# Any recommendations for Hawaii?



## yuricamp (Mar 13, 2011)

We are actually on Oahu and I want to begin some formal training with my pup.


----------



## bigD103 (Oct 20, 2011)

i actually had the same question and the guy im talking to right now is named robert blok and they run the aloha schutzhund club out here. the email is [email protected]. apparently they meet every sunday and train but they don't show dogs or any of that, they just train working dogs.


----------



## yuricamp (Mar 13, 2011)

bigD103 said:


> i actually had the same question and the guy im talking to right now is named robert blok and they run the aloha schutzhund club out here. the email is [email protected]. apparently they meet every sunday and train but they don't show dogs or any of that, they just train working dogs.
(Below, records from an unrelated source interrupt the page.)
-- ==== Sys2Proof/Config.lean ====
section
/-!
DEFINITION. What an implementation or a platform fixes (00_scope.md R8) and the free values.

The parameters the spec leaves OPEN are arguments of the model (R8). They are gathered in `Params`, which the
state carries unchanged (assumption 1), so a statement about every state is a statement about every value of
every parameter. The two opaque constants at the end are the free values: nothing can compute them.
-/

namespace Sys2Proof

/-- EDGE_RIGHT (R8, R114): what the edge pixel of a row is. -/
inductive EdgeRight where
  | draw        -- three free draws
  | reference   -- the kernel formula at column W
  deriving DecidableEq, Repr

/-- SP_LAST_UV (R8, R152): what the last chroma row of NV12 and NV21 holds. -/
inductive SpLastUv where
  | computed    -- the chroma computed at output row H - 2
  | copyPrev    -- a copy of the chroma row before it
  deriving DecidableEq, Repr

/-- GROUP_PAIRS (R8, R172): how many column pairs one engine step processes. -/
inductive GroupPairs where
  | one | eight | sixteen
  deriving DecidableEq, Repr

/-- A closed range of data-space addresses. -/
structure AddrRange where
  lo : Nat
  hi : Nat
  deriving DecidableEq, Repr

/-- The launch parameters that every instance shares. `MemAdmit` (R50) is held as plain data by its complement:
the ranges in which the platform does not admit an engine read, and those in which it does not admit an engine
write. Every predicate on the 2^32 addresses is such a list. -/
structure Params where
  edgeRight  : EdgeRight
  spLastUv   : SpLastUv
  groupPairs : GroupPairs
  noRead     : List AddrRange
  noWrite    : List AddrRange
  deriving DecidableEq, Repr

/-- `draw8()` (R10): an unconstrained 8-bit value. The argument is the draw's number, a plain counter of the
state, so two draws are two values with no relation between them. FREE VALUE (assumption 2). -/
opaque Config.draw8 : Nat → Byte

/-- The read data of a refused register read, which R180 leaves undefined. FREE VALUE (assumption 3). -/
opaque Config.refusedData : Nat → Word

end Sys2Proof
end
I met up with them to check them out before I got my dog, but the timeframe they train doesn’t work with my schedule. I did give a call to see what else is available however. Thanks.


----------



## MountainGSDs (Jul 25, 2011)

I don't know about trainers but watch the bigs. My nieces dog has been attacked by wild pigs on their farm near Captain Cook on the big island.


----------



## yuricamp (Mar 13, 2011)

bigD103 said:


> i actually had the same question and the guy im talking to right now is named robert blok and they run the aloha schutzhund club out here. the email is [email protected]. apparently they meet every sunday and train but they don't show dogs or any of that, they just train working dogs.


Robert Blok actually makes house calls. I will definitely recommend him to others. He is a great trainer with lots of experience. Results came quickly as he leaves you with homework and you contact him when you are ready for us sequent steps.


----------